Of course, if they didn’t squash the all-too-true rumors about their own dateless selves soon, no one would want to buy the book, anyway. She hit her turn-around point a mile down the road from where she entered the running trail and headed back. A quick shower, breakfast, and back to work. They had to get this social media firestorm under control.
Four hours later, Brooklyn and Leah sat in front of their computers, headphones with mics in place on opposite sides of the room to minimize cross noise as they talked with the podcast host about what they did, and why people used dating coaches.
Brooklyn’s stomach was already starting to growl from hunger and the host sounded like he was about to wrap up when he lobbed something new at them.
“One last question before we wrap up for the day. I’ve noticed there has been a little talk growing online about you two,” he said.
“Really?

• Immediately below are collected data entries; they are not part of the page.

-- ==== Sys2Proof/Machine/Drive.lean ====
section
/-! DEFINITION. The journal and the board drive: flushes, bulk images, digests, the drive's completions and failures, and the commands SNAPSHOT, LOSS_BOUND and DRIVE_RETRY (spec/17 R376-R379, spec/01 R27, spec/13 R284). -/

namespace Sys2Proof.Machine

open Sys2Proof

/-- A drive command's time, 2 s in ticks (spec/01 R27). -/
def driveLimit : Nat := 2000000

/-- Depth of the instance's queue pair (spec/01 R26). -/
def queueDepth : Nat := 64

/-! ### When the Hearth may use the drive -/

/-- The Hearth core that flushes is in service, and the instance runs with its drive range placed, its path whole and room in its queue pair (R376, spec/01 R26, R27). -/
def drives (s : State) (i : InstId) : Bool :=
  let x := getInst s i
  running s i && !inReset s i && !x.rel.driveFailed && x.place.drive.isSome && onDuty s i 0 && decide (x.rel.drive.length < queueDepth)

/-- Commands wait at the core that flushes: any, or those of class-0 contexts alone (spec/13 R284). -/
def commandWaits (s : State) (i : InstId) (c0 : Bool) : Bool := commandWaitsAt s i 0 c0

/-! ### Digests (R379, R382) -/

/-- A STEP entry of number `n`. -/
def isStep (n : Nat) : JEntry → Bool
  | .step k _ => k == n
  | _ => false

/-- Entries up to the STEP entry of number `n`; none where it is not among them. -/
def upToStep (n : Nat) (es : List JEntry) : List JEntry := if es.any (isStep n) then es.take (es.findIdx (isStep n) + 1) else []

/-- The running digest at a step: from the digest of the current bulk image, over the entries after it (R379). -/
def digestAt (d : Disk) (n : Nat) : BitVec 384 :=
  digestOf (beBytes 48 (((curSuper d).map Superblock.digest).getD 0).toNat ++ (upToStep n (ringEntries d)).flatMap entryImage)

/-- Send (last durable STEP, running digest) to the replica, where the path carries it (R379). -/
def sendDigest (i : InstId) (s : State) : State :=
  let x := getInst s i
  let n := x.rel.durableStep
  if n = 0 || !s.pathUp || inReset s (other i) then s
  else modRel (other i) (fun r => { r with digestsIn := r.digestsIn ++ [(n, digestAt x.rel.disk n, peerAddr x)] }) s

/-! ### Flushes (R376, R377, spec/13 R284) -/

/-- The levels of the sixteen contexts' buckets, staged with each flush of the instance that composes (R370 class 3). -/
def regulatorEntry (m : Mirrored) : JEntry := .regulator (m.ctxs.map fun x => (x.adm.level, x.row.level, x.hbm.level))

/-- A forced flush: the recovery mode, or an ACK that waits (R377, spec/16 R351). -/
def flushIsForced (r : Reliability) : Bool := r.lossBound != 0 || r.flushForced

/-- A flush is due: 4 MiB staged, 1,000 ticks since the last one began, or forced; one at a time (R377). -/
def flushWanted (x : Inst) (tick : Nat) : Bool :=
  let r := x.rel
  !r.staged.isEmpty && r.flushing.isNone &&
    (decide (0x400000 ≤ stagedBytes r.staged) || decide (r.lastFlush + 1000 ≤ tick) || flushIsForced r)

/-- The ticks by which the flush that is due is deferred: of a journal and a bulk flush the longer (spec/13 R286). -/
def deferredBy (tick : Nat) (r : Reliability) : Nat := max (tick - r.flushDue.getD tick) (tick - r.bulkDue.getD tick)

/-! ### The LBAs of the range (R372) -/

/-- The first LBA of a journal block in the ring. -/
def blockLba (x : Inst) (n : Nat) : Nat := 2097408 + 16 * (n % ringBlocks x)

/-- The first LBA of a bulk slot. -/
def slotLba (slot : Bool) : Nat := if slot then 1048832 else 256

/-- The LBA of the digest log that holds entry `n` at byte 64 × (n mod 4,096) (R379). -/
def digestLba (n : Nat) : Nat := 2 + 64 * (n % 4096) / 4096

/-- The slot that the next image goes to: the one that is not current. -/
def imageSlot (d : Disk) : Bool := ((curSuper d).map (!·.slot)).getD false

/-- Where in the range a command begins: behind the last block, in the slot that is not current, at the next digest entry; the superblocks for a restore and a probe (R372). -/
def opLba (x : Inst) (op : DriveOp) : Nat :=
  match op with
  | .flush => blockLba x (x.rel.disk.lastBlock + 1)
  | .bulk => slotLba (imageSlot x.rel.disk)
  | .digest _ => digestLba x.rel.disk.digestCount
  | .probe _ | .restore _ => 0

Well, we have been gaining more clients lately; it’s natural that our company name would come up more.” Leah’s expression said she knew exactly what he meant, and wasn’t happy about it, even if her tone had been light-hearted.
“Actually, I was referring to the claims by some that neither of you has been in a committed relationship for quite some time,” he clarified. “I see a rebuttal from you that you’ve been dating someone for a while, but the original poster challenged that. Tell me, are you really dating someone?”
Brooklyn looked at Leah in panic.
The back door, leading directly into the office, opened as Leah chuckled lightly. “Honestly, I have no idea who is posting those comments. Neither Brooklyn nor myself is familiar with that name or face they are using, so I have no idea how they would know if we were dating or not, but of course we’re dating. We’re both pretty low-key people in our private lives, so anyone who didn’t know us well may not be aware of it.”
Brooklyn turned as the sound of male voices carried to her and she put a finger in front of her mouth to indicate the need for quiet as Wyatt, Leah’s cousin, entered. Right behind him was the tall, swarthy form of the hottie from the running trail.
She froze, and their eyes met. A smile was just beginning to bloom on his face when Brooklyn registered the question coming through her headset.
“What are their names?” the podcaster asked. “Surely you can tell us that much.”
Brooklyn looked back at Leah in time to see her best friend glance at the men just inside the door.
Leah’s voice cracked slightly as it did when she was trying to hide the truth. “I’m dating a man named Jackson, and Brooklyn is dating my cousin, Wyatt.”
It was all Brooklyn could do not to yelp in surprise. Wyatt? Why would she be dating Wyatt? She glanced back at the men and realized, with a sinking feeling, that the hottie must be Wyatt’s friend Jackson, who was coming over to talk about doing their commercial. Crap. Leah had just told the whole world she was dating Brooklyn’s crush.